From: "Robert White" <rwhite@casabyte.com>
To: "Nick Piggin" <piggin@cyberone.com.au>, <elladan@eskimo.com>
Cc: "Rik van Riel" <riel@imladris.surriel.com>,
       "David Woodhouse" <dwmw2@infradead.org>, <ptb@it.uc3m.es>,
       "William Lee Irwin III" <wli@holomorphy.com>,
       "Martin J. Bligh" <mbligh@aracnet.com>, <linux-kernel@vger.kernel.org>,
       <root@chaos.analogic.com>
Subject: RE: recursive spinlocks.
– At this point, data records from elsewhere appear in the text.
/-! ## Packets that arrive (R337, R338, R341) -/

/-- A write by a party that is no team of the device: no core owns the words, marks of sectors it writes whole go, waiters of
synchronisation words are granted (R193, R217, R239). -/
def State.outsideMask (s : State) (ws : List (Nat × Byte × Byte)) : State :=
  let s1 := (s.keepLeavesOf (ws.map (·.1))).disown none ((ws.map (·.1 / 4)).eraseDups)
  let s2 := { s1 with mem := ws.foldl (fun (m : Memory) (w : Nat × Byte × Byte) => m.maskByte w.1 w.2.1 w.2.2) s1.mem }
  (s2.clearMarks (coveredKeys ws)).grants
/-- Whole bytes written by a party that is no team of the device. -/
def State.outsideWrite (s : State) (ws : List (Nat × Byte)) : State := s.outsideMask (ws.map fun w => (w.1, 0xFF, w.2))
/-- The 128-byte line of a packet (R340). -/
def packetLine (p : PeerPacket) : Nat := p.addr / 128 * 128
/-- The import entry that admits a packet (R337). -/
def Fabric.admits (f : Fabric) (p : PeerPacket) : Option Import :=
  match f.imports.find? fun i => i.src == p.src && i.srcPart == p.part && decide (i.page ≤ p.addr ∧ p.addr < i.page + i.size) with
  | none => none
  | some i =>
    let ok := match p.op with
      | .load _ | .prefetch => i.rd
      | .store _ => i.wr
      | .atomic _ _ _ | .rsig _ _ | .semwait _ | .bar _ | .withdraw _ => i.wr && i.atom
    if ok then some i else none
/-- A packet that the sender's SENT counts (R342). -/
def peerCounted : PeerOp → Bool
  | .store _ | .rsig _ _ => true
  | .atomic _ ret _ => !ret
  | _ => false
/-- An atomic of a packet in its lanes, in their order: the old values, and whether a marked word kept one from its effect. -/
def State.peerLanes (fn : AtomFn) (key : Nat → Nat) : State → List (Nat × Word × Word) → State × List Word × Bool
  | s, [] => (s, [], false)
  | s, l :: ls =>
    let k := key l.1
    if s.marked k then
      let r := State.peerLanes fn key s ls
      (r.1, r.2.1, true)
    else
      let m := s.wordAt k
      let r := State.peerLanes fn key (s.outsideWrite ((List.range 4).map fun j =>
        (k + j, BitVec.ofNat 8 ((atomNew fn m l.2.1 l.2.2).toNat / 2 ^ (8 * j))))) ls
      (r.1, m :: r.2.1, r.2.2)
/-- What a packet does at its words' homes, under the target partition's rules, and the answer where there is one at once; a marked word
fails (R338). A SEMWAIT that cannot be granted and a BAR that others must complete wait here among the device's own (R237). A line brought
to its home is a move of caches only (R214). -/
def State.peerEffect (s : State) (i : Import) (p : PeerPacket) : State × Option PeerAnswer :=
  let at_ (a : Nat) : Nat := i.base + (a - i.page)
  let key (off : Nat) : Nat := at_ (p.addr + off)
  let poisoned : PeerAnswer := .failed 0x05 false
  let waiter (u : Option Word) : SemWaiter :=
    { slot := 0, gid := 0, part := i.part, key := key 0, units := u, sd := 0, remote := some (p.src, p.part, p.seq) }
  match p.op with
  | .load sectors =>
    let ks := ((List.range 4).filter sectors.getLsbD).flatMap fun x => (List.range 32).map fun j => at_ (packetLine p + 32 * x + j)
    (s, some (if ks.any s.marked then poisoned else .bytes (ks.map s.mem.byte)))
  | .prefetch => (s, some .performed)
  | .store bs => (s.outsideMask (bs.map fun b => (key b.1, b.2)), some .performed)
  | .atomic fn ret lanes =>
    let r := State.peerLanes fn key s lanes
    (r.1, some (if r.2.2 then poisoned else if ret then .olds r.2.1 else .performed))
  | .rsig gen n => if s.marked (key 0) then (s, some poisoned) else (s.signalAt i.part (key 0) gen n, some .performed)
  | .semwait u =>
    if u = 0 then (s, some (.woken (s.wordAt (key 0))))
    else (State.grantAt { s with semWaiters := s.semWaiters ++ [waiter (some u)] } (key 0), none)
  | .bar n =>
    let r := s.arriveAt (key 0) (max n.toNat 1)
    match r.2 with
    | some gen => ((r.1.grantAt (key 0)), some (.woken gen))
    | none => (State.grantAt { r.1 with semWaiters := r.1.semWaiters ++ [waiter none] } (key 0), none)
  | .withdraw req =>
    (State.grants { s with semWaiters := s.semWaiters.filter fun w => w.remote != some (p.src, p.part, req) }, some .performed)
/-- The table entry for the packets of a source and its partition. -/
def packetFrom (p : PeerPacket) : Nat := 8 * p.src + p.part
/-- A packet is answered (R338). -/
def State.answerPeer (s : State) (p : PeerPacket) (a : PeerAnswer) : State := s.answerTo p.src p.part p.seq a
/-- Where a packet's line lies at this device. -/
def importHome (i : Import) (p : PeerPacket) : Nat := i.base + (packetLine p - i.page)
/-- A packet performed and answered, or refused (R337, R338), also where an import entry names device memory outside its partition's share (R31;
log entry 74); one whose line lies in a stack that is not ready fails as a marked word does (R406; log entry 93). -/
def State.performPacket (s : State) (p : PeerPacket) : State :=
  let reply (s : State) (a : Option PeerAnswer) : State := (a.map (s.answerPeer p)).getD s
  match s.fabric.admits p with
  | some i =>
    let k := importHome i p
    if keyPath k == 2 && !s.inShare i.part k 128 then s.answerPeer p (.failed 0x06 true)
    else if keyPath k == 2 && !s.stacksUp k 128 then s.answerPeer p (.failed 0x05 false)
    else reply (s.peerEffect i p).1 (s.peerEffect i p).2
  | none => s.answerPeer p (.failed 0x06 true)
/-- Every packet of a source up to this one has been performed: the next one has its turn, and the cumulative count that is returned takes in
this one where it is counted, a refused one too (R342; log entry 78). -/
def State.passPacket (s : State) (p : PeerPacket) : State :=
  let s1 := s.onFabric fun f => { f with expected := sput 0 f.expected (packetFrom p) ((p.seq.toNat + 1) % 2 ^ 32) }
  if !peerCounted p.op then s1
  else
    let n := sget 0 s1.fabric.performed (packetFrom p) + 1
    ((s1.onFabric fun f => { f with performed := sput 0 f.performed (packetFrom p) n }).tell (.peerAcked p.src p.part n)).transmitNew
      { type := 3, dst := p.src, part := none, seq := none, lens := [none] }
/-- Packets of a source that came before their turn have it now (R341): one that was held is performed, one that was performed passes. -/
def State.takeHeld (src : Nat) : Nat → State → State
  | 0, s => s
  | n + 1, s =>
    let next (x : PeerPacket) : Bool := packetFrom x == src && x.seq.toNat == sget 0 s.fabric.expected src
    match s.fabric.early.find? next, s.fabric.ahead.find? next with
    | some x, _ => State.takeHeld src n (((s.onFabric fun f => { f with early := f.early.filter (· != x) }).performPacket x).passPacket x)
    | none, some x => State.takeHeld src n ((s.onFabric fun f => { f with ahead := f.ahead.filter (· != x) }).passPacket x)
    | none, none => s
/-- The answer that a packet was given. -/
def State.answered (s : State) (p : PeerPacket) : Option PeerAnswer :=
  s.hostLog.reverse.findSome? fun e => match e with
    | .peerAnswer src part seq a => if src = p.src ∧ part = p.part ∧ seq = p.seq then some a else none
    | _ => none
/-- Two packets of one source, its partition and one line, the first with the earlier number: they are applied in that order (R341). -/
def inLineBefore (a b : PeerPacket) : Bool :=
  packetFrom a == packetFrom b && packetLine a == packetLine b && decide (0 < (b.seq - a.seq).toNat ∧ (b.seq - a.seq).toNat < 2 ^ 31)
/-- PEER_PACKET_ARRIVAL (R338, R341): the packets of one source to one line are performed in the order of their sequence numbers. One that
arrives before earlier packets is held, or performed where none of them goes to its line, as the arrival says; an arrival that contradicts
an earlier one is none (log entry 78). A repetition is applied no second time and answered as before. -/
def execPeerPacketArrival (pkt : PeerPacket) (s : State) : Host.Outcome State Fault Refusal :=
  if !s.topologyUp then .next s
  else
    let before := (pkt.seq - word (sget 0 s.fabric.expected (packetFrom pkt))).toNat
    let same (x : PeerPacket) : Bool := packetFrom x == packetFrom pkt && x.seq == pkt.seq
    if 2 ^ 31 ≤ before || s.fabric.ahead.any same then
      match s.answered pkt with
      | some a => .next (s.answerPeer pkt a)
      | none => .next s
    else if s.fabric.early.any same || s.fabric.ahead.any (inLineBefore pkt) then .next s
    else if before = 0 then
      .next (State.takeHeld (packetFrom pkt) (s.fabric.early.length + s.fabric.ahead.length) ((s.performPacket pkt).passPacket pkt))
    else if pkt.apart && !s.fabric.early.any (fun x => inLineBefore x pkt) then
      .next ((s.onFabric fun f => { f with ahead := f.ahead ++ [pkt] }).performPacket pkt)
    else .next (s.onFabric fun f => { f with early := f.early ++ [pkt] })
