/-! ## Partition swaps (R394 to R396) -/

/-- The groups of a partition. -/
def State.groupsIn (s : State) (part : Nat) : List (Nat × Group) :=
  s.groups.filterMap fun e => match e.2 with | some g => if g.part = part then some (e.1, g) else none | none => none
/-- The teams of a partition. -/
def State.teamsIn (s : State) (part : Nat) : List (Nat × Team) :=
  s.teams.filterMap fun e => match e.2 with | some t => if s.partOf t = part then some (e.1, t) else none | none => none
/-- An operation of a partition lands before its state is saved (R181, R216, R303, R395). -/
def Op.lands (o : Op) : Bool :=
  !o.orphan && match o.kind with
    | .sfu _ | .load _ | .touch _ _ _ _ => true
    | .store st => !o.handed && !st.allSent
    | .atom _ => !o.handed
    | .signal _ => !o.handed
    | .ask _ => false
    | .command c => c.cmd.matrix && (decide (c.need = 0) || c.permit.isSome)
/-- Shadow storage is enabled on every die of a partition (R185, R394). -/
def State.shadowed (s : State) (part : Nat) : Bool :=
  (List.range 4).all fun d => (s.die d).shadow || (List.range 16).all fun c => !(s.part part).columns.getLsbD (16 * d + c)
/-- Speculative groups are discarded, unregistered stores registered (R395). -/
def State.prepareSwap (s : State) (part : Nat) : State :=
  let s1 := if (s.part part).det then ((s.groupsIn part).filter fun g => s.speculative g.1).foldl (fun s g => s.discard g.1 g.2.reruns) s else s
  s1.registerWhere (fun o => o.part == part && !o.orphan) fun u => !u.peer
/-- The cores of a partition's columns at their reset contents, but for what no partition holds: their clocks and whether they may be used
(R395, R396). -/
def State.clearCores (s : State) (part : Nat) : State :=
  let cs := s.cores.map fun (c : Nat × CoreState) =>
    if (s.part part).columns.getLsbD (columnOf c.1) then (c.1, { CoreState.reset with cycles := c.2.cycles, unavailable := c.2.unavailable }) else c
  { s with cores := cs.filter fun (c : Nat × CoreState) => decide (c.2 ≠ CoreState.reset) }
/-- A partition is swapped out: its state is saved and its cores are empty; the request for a group that led to it is withdrawn
(R395, R396, R401). -/
def State.swapOut (s : State) (part gid : Nat) (src : PreSource) : State :=
  let teams := s.teamsIn part
  let groups := s.groupsIn part
  let mine (c : Nat) : Bool := (s.part part).columns.getLsbD (columnOf c)
  let saved : Sparse (Option Team) := teams.foldl (fun q e => sput none q e.1 (some
    (if e.2.status = .inHandler then
      { e.2 with status := .trapped, service := match e.2.service with | some (.unlock ids) => some (.unlock ids) | _ => none }
    else e.2))) []
  let traps := (List.range 4).map fun d =>
    (d, (teams.filter fun e => dieOf e.2.core == d && e.2.status == .inHandler).map (·.1) ++
      ((s.die d).trapQueue.filter fun x => teams.any fun e => e.1 == x))
  let w : Swap :=
    { src := src
      allowed := s.launches.filterMap fun e => match e.2 with
        | some l => if l.part = part ∧ l.qprio = 7 ∧ l.complete = false ∧ l.waiting ≠ [] then some e.1 else none
        | none => none
      teams := saved
      groups := groups.foldl (fun q e => sput none q e.1 (some (if e.1 = gid then { e.2 with request := none } else e.2))) []
      cores := s.cores.filter fun c => mine c.1
      traps := traps, due := [], asked := false }
  let s1 := { s with
    teams := teams.foldl (fun q (e : Nat × Team) => sput none q e.1 none) s.teams
    groups := groups.foldl (fun q (e : Nat × Group) => sput none q e.1 none) s.groups }
  let s2 := s1.clearCores part
  let s3 := (List.range 4).foldl (fun s d => s.onDie d fun x =>
    { x with trapQueue := x.trapQueue.filter (fun y => !(teams.any fun e => e.1 == y)),
             aboveHeld := x.aboveHeld - ((teams.filter fun e => dieOf e.2.core == d).map (·.2.power)).sum }) s2
  s3.onPart part fun p => { p with swap := some w }
/-- A watchdog of a group's request expires (R394): the partition is swapped out once what is outstanding has landed; without shadow
storage the expiry is reported and the request goes on waiting. -/
def State.expire (s : State) (gid : Nat) (running : PreRequest → Bool) (stop : PreRequest → PreRequest) : State :=
  match s.group? gid with
  | none => s
  | some g =>
    match g.request with
    | none => s
    | some r =>
      if !running r || s.allEnded gid then s
      else if !s.shadowed g.part then (s.tell (.watchdog gid)).setGroup gid { g with request := some (stop r) }
      else
        let s1 := s.prepareSwap g.part
        if s1.ops.any (fun o => o.part == g.part && o.lands) then s else s1.swapOut g.part gid r.src
/-- MASK_WATCHDOG_EXPIRY (R394). -/
def execMaskWatchdogExpiry (gid : Nat) (s : State) : Host.Outcome State Fault Refusal :=
  .next (s.expire gid (·.maskDog) fun r => { r with maskDog := false, maskPast := true })
/-- HANDLER_WATCHDOG_EXPIRY (R394). -/
def execHandlerWatchdogExpiry (gid : Nat) (s : State) : Host.Outcome State Fault Refusal :=
  .next (s.expire gid (·.handlerDog) fun r => { r with handlerDog := false, handlerPast := true })
/-- RESTORE_WRITE (R396): by the party whose request led to the swap. -/
def execRestoreWrite (part : Nat) (src : PreSource) (s : State) : Host.Outcome State Fault Refusal :=
  .next (s.onPart part fun p => { p with swap := p.swap.map fun w => if src = w.src ∧ src ≠ .distributor then { w with asked := true } else w })
/-- The reservations of restored teams are requested again, in the order given and ahead of other requests (R401). -/
def State.askAgain (s : State) (part : Nat) (held : List (Nat × Team)) : State :=
  let asks : List Op := (held.zip (List.range held.length)).map fun x =>
    { id := s.nextId + x.2, slot := x.1.1, gid := x.1.2.group, part := part, core := x.1.2.core, pc := x.1.2.pc, snapshot := [], handed := false,
      sent := [], orphan := false, kind := .ask (.power 0 x.1.2.power) }
  held.foldl (fun (s : State) e => s.setTeam e.1 { e.2 with power := 0 }) { s with nextId := s.nextId + held.length, ops := asks ++ s.ops }
/-- PARTITION_RESTORE (R396): once the launches that ran meanwhile have ended, or a restore was written. -/
def execPartitionRestore (part : Nat) (s : State) : Host.Outcome State Fault Refusal :=
  match (s.part part).swap with
  | none => .next s
  | some w =>
    let finished := w.allowed.all fun lid => match s.launch? lid with | some l => l.complete | none => true
    if !(s.groupsIn part).isEmpty || !(if w.src = .distributor then finished else w.asked) then .next s
    else
      -- what ran meanwhile leaves nothing in the columns' cores; the caches and the operand caches come back empty (R46, R395)
      let s1 := w.cores.foldl (fun (s : State) c => s.onCore c.1 fun x =>
        { c.2 with copies := [], recCache := [], owned := [], opcache := [], cycles := x.cycles, unavailable := x.unavailable }) (s.clearCores part)
      let s2 := { s1 with
        groups := w.groups.foldl (fun q (e : Nat × Option Group) => sput none q e.1 e.2) s1.groups
        teams := w.teams.foldl (fun q (e : Nat × Option Team) => sput none q e.1 e.2) s1.teams }
      let s3 := w.traps.foldl (fun (s : State) x => s.onDie x.1 fun d => { d with trapQueue := d.trapQueue ++ x.2 }) s2
      let s4 := s3.onPart part fun p => { p with swap := none }
      -- the reservations in the order in which they were granted, the oldest at the front
      let held := w.teams.filterMap fun e => e.2.bind fun t => if t.power = 0 then none else some (e.1, t)
      let s5 := s4.askAgain part (sortWhere (fun (a b : Nat × Team) => decide (a.2.powerAt < b.2.powerAt)) held)
      -- statuses that fell due meanwhile (R377)
      let s6 := w.due.foldl (fun (s : State) d => s.cpWrite part d.1.toNat (leBytes 4 d.2.toNat)) s5
      .next (w.groups.foldl (fun s e => s.settle e.1) s6)
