/-! ## Partitions (R31, R185, R370) -/

/-- The limit of D on a vault's die (R185). -/
def State.splitLimit (s : State) (vault : Nat) : Nat := if (s.die (vault / 16)).shadow then 6 else 8
/-- Every partition that has columns has a vault whose cache part is not empty (R185). -/
def State.cachesLeft (s : State) : Bool :=
  (List.range 8).all fun p => (s.part p).columns == 0 ||
    (List.range Config.vaults).any fun v => (s.part p).columns.getLsbD v && decide (sget 0 s.vaultSplit v < s.splitLimit v)
/-- A setting is made where the partition is idle and every partition keeps a cache part; else it is refused (R185, R370). -/
def State.setting (s : State) (ok : Bool) (next : State) : Host.Outcome State Fault Refusal :=
  .next (if ok && next.cachesLeft then next else s.refuse 2)
/-- The partition of a column. -/
def State.ownerOf (s : State) (column : Nat) : Option Nat := (List.range 8).find? fun p => (s.part p).columns.getLsbD column
/-- SET_VAULT_SPLIT (R185). -/
def execSetVaultSplit (vault d : Nat) (s : State) : Host.Outcome State Fault Refusal :=
  let busy := match s.ownerOf vault with | some p => s.inUse p | none => false
  s.setting (decide (vault < Config.vaults ∧ d ≤ s.splitLimit vault) && !busy) { s with vaultSplit := sput 0 s.vaultSplit vault d }
/-- SET_SHADOW_STORAGE (R185). -/
def execSetShadowStorage (die : Nat) (enable : Bool) (s : State) : Host.Outcome State Fault Refusal :=
  let fits := (List.range 16).all fun c => decide (sget 0 s.vaultSplit (16 * die + c) ≤ 6)
  s.setting (decide (die < 4) && (!enable || fits)) (s.onDie die fun d => { d with shadow := enable })
/-- SET_PARTITION_COLUMNS (R370, R406): ready columns that no other partition has, while no group of the partition is resident. -/
def execSetPartitionColumns (part : Nat) (columns : Dbl) (s : State) : Host.Outcome State Fault Refusal :=
  let free := (List.range 64).all fun c => !columns.getLsbD c || (s.functionUp (64 + c) && (match s.ownerOf c with | some p => p == part | none => true))
  s.setting (decide (part < 8) && free && !s.inUse part) (s.onPart part fun p => { p with columns := columns })
/-- SET_HBM_SHARE (R31, R370): a range of HBM that the journal's capacity leaves and no other partition has (R325; log entry 74). -/
def execSetHbmShare (part : Nat) (range : HbmRange) (s : State) : Host.Outcome State Fault Refusal :=
  s.setting (decide (part < 8 ∧ range.base + range.size ≤ Config.hbmBytes - s.journal.capacity * 2 ^ 20) && !s.inUse part && !s.hbmTaken part range.base range.size)
    (s.onPart part fun p => { p with hbmBase := range.base, hbmShare := range.size })
/-- SET_DETERMINISTIC_MODE (R31, R370). -/
def execSetDeterministicMode (part : Nat) (enable : Bool) (s : State) : Host.Outcome State Fault Refusal :=
  s.setting (decide (part < 8) && !s.inUse part) (s.onPart part fun p => { p with det := enable })
/-- SET_DEBUG (R138, R370). -/
def execSetDebug (part : Nat) (enable : Bool) (s : State) : Host.Outcome State Fault Refusal :=
  s.setting (decide (part < 8) && !s.inUse part) (s.onPart part fun p => { p with debug := enable })

/-! ## Queues (R365) -/

/-- QUEUE_CREATE (R365). -/
def execQueueCreate (part queue prio : Nat) (s : State) : Host.Outcome State Fault Refusal :=
  if part < 8 ∧ queue < 64 ∧ prio < 8 ∧ (sget none (s.part part).queues queue).isNone = true then
    .next (s.onPart part fun p => { p with queues := sput none p.queues queue (some { prio := prio, wake := 0, ring := [], errors := 0 }) })
  else .next (s.refuse 3)
/-- WAKE_BITS_WRITE (R365). -/
def execWakeBitsWrite (part queue : Nat) (bits : Word) (s : State) : Host.Outcome State Fault Refusal :=
  .next (s.onQueue part queue fun q => { q with wake := q.wake ||| bits })

/-! ## Memory group (R354, R386, R387) -/

/-- PAGE_TABLE_ROOT_SET (R386). -/
def execPageTableRootSet (part : Nat) (root : Dbl) (s : State) : Host.Outcome State Fault Refusal :=
  .next (s.onPart part fun p => { p with root := root })
/-- TLB_INVALIDATION (R387): under way until it completes. -/
def execTlbInvalidation (part : Nat) (va : Dbl) (s : State) : Host.Outcome State Fault Refusal :=
  .next (s.onPart part fun p => { p with invalidating := if p.invalidating.contains va.toNat then p.invalidating else va.toNat :: p.invalidating })
/-- The addresses of an operation's accesses. -/
def OpKind.vas : OpKind → List Dbl
  | .load l => l.accs.map (·.va) ++ (match l.buf with | some b => b.2.2.map (·.va) | none => [])
  | .store st => st.units.map (·.va)
  | .atom a => a.lanes.map (·.va)
  | .signal g => [g.va]
  | _ => []
/-- TLB_INVALIDATION_COMPLETE (R387): once every access that used a leaf of the address has been performed, those leaves are gone. -/
def execTlbInvalidationComplete (part : Nat) (va : Dbl) (s : State) : Host.Outcome State Fault Refusal :=
  let p := s.part part
  let old := p.tlb.filter fun e => e.covers va.toNat
  let pending := s.ops.any fun o => o.part == part && o.kind.vas.any fun a => old.any fun e => e.covers a.toNat
  if !p.invalidating.contains va.toNat || pending then .next s
  else .next (s.onPart part fun p => { p with tlb := p.tlb.filter fun e => !e.covers va.toNat, invalidating := p.invalidating.filter (· != va.toNat) })
/-- COLLECTIVE_LOG_BASE_SET (R354): the log lies in the partition's share of HBM, else the write is refused (R31, R408; log entry 93). -/
def execCollectiveLogBaseSet (part : Nat) (base : Dbl) (s : State) : Host.Outcome State Fault Refusal :=
  .next (if base = 0 ∨ s.inShare part base.toNat (64 * Config.logEntries) = true then s.onPart part fun p => { p with logBase := base }
    else s.refuse 6)
/-- TSW_BASE_SET (R382): by the die's management core (R405). -/
def execTswBaseSet (die : Nat) (base : Dbl) (s : State) : Host.Outcome State Fault Refusal :=
  .next (if s.coreUp die then s.onDie die fun d => { d with tsw := base } else s)
/-- REFERENCE_TIME_WRITE (R376): the host's time stands in the register, and every die's count is steered towards it. -/
def execReferenceTimeWrite (value : Dbl) (s : State) : Host.Outcome State Fault Refusal :=
  .next ((List.range 4).foldl (fun s d => s.onDie d fun x => { x with refGap := (value.toNat : Int) - x.refTime.toNat })
    (s.onBoard fun b => { b with refReg := value }))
Shoot.
Date: Thu, 22 May 2003 17:19:59 -0700
Message-ID: <PEEPIDHAKMCGHDBJLHKGEEKJCMAA.rwhite@casabyte.com>
MIME-Version: 1.0
Content-Type: text/plain;
	charset="us-ascii"
Content-Transfer-Encoding: 7bit
In-Reply-To: <3ECC4C3A.9000903@cyberone.com.au>
Importance: Normal
Sender: linux-kernel-owner@vger.kernel.org
Content-Length: 12561
Lines: 239

This will, hopefully, be my out-comment on this thread.

Various persons in different branches of this thread are making and
repeating various inferences they have taken from my statements as if those
were my position.  I will state my position and then let most of this drop.

But First:  At some point I dropped the spinlock focus and started talking
about locking in general.  I'll take the onus for that completely.  My Bad.
Sorry.  Now that it is in the mix, however, I will have to make it part of
the position, else there will be all sorts of "but you said here that..."
kinds of possible responses.

My Position:

1) Recursive Locking has value, it is not absolutely inherently broken, bad,
or evil as some seem to believe.

There is no a-priori "somebody messed up" absolute that can be deduced
simply because a logical structure reaches code that wants to clam a
resource that the same thread, in an outer layer of abstraction, has already
claimed.  The only time it is a-priori wrong is when the locking mechanism
is designed to self-deadlock, and it is only that self-deadlock that is
"wrong by absolute definition".

2) Any application of locking (spin or otherwise) that can be written with
recursive locking can be re-written without it.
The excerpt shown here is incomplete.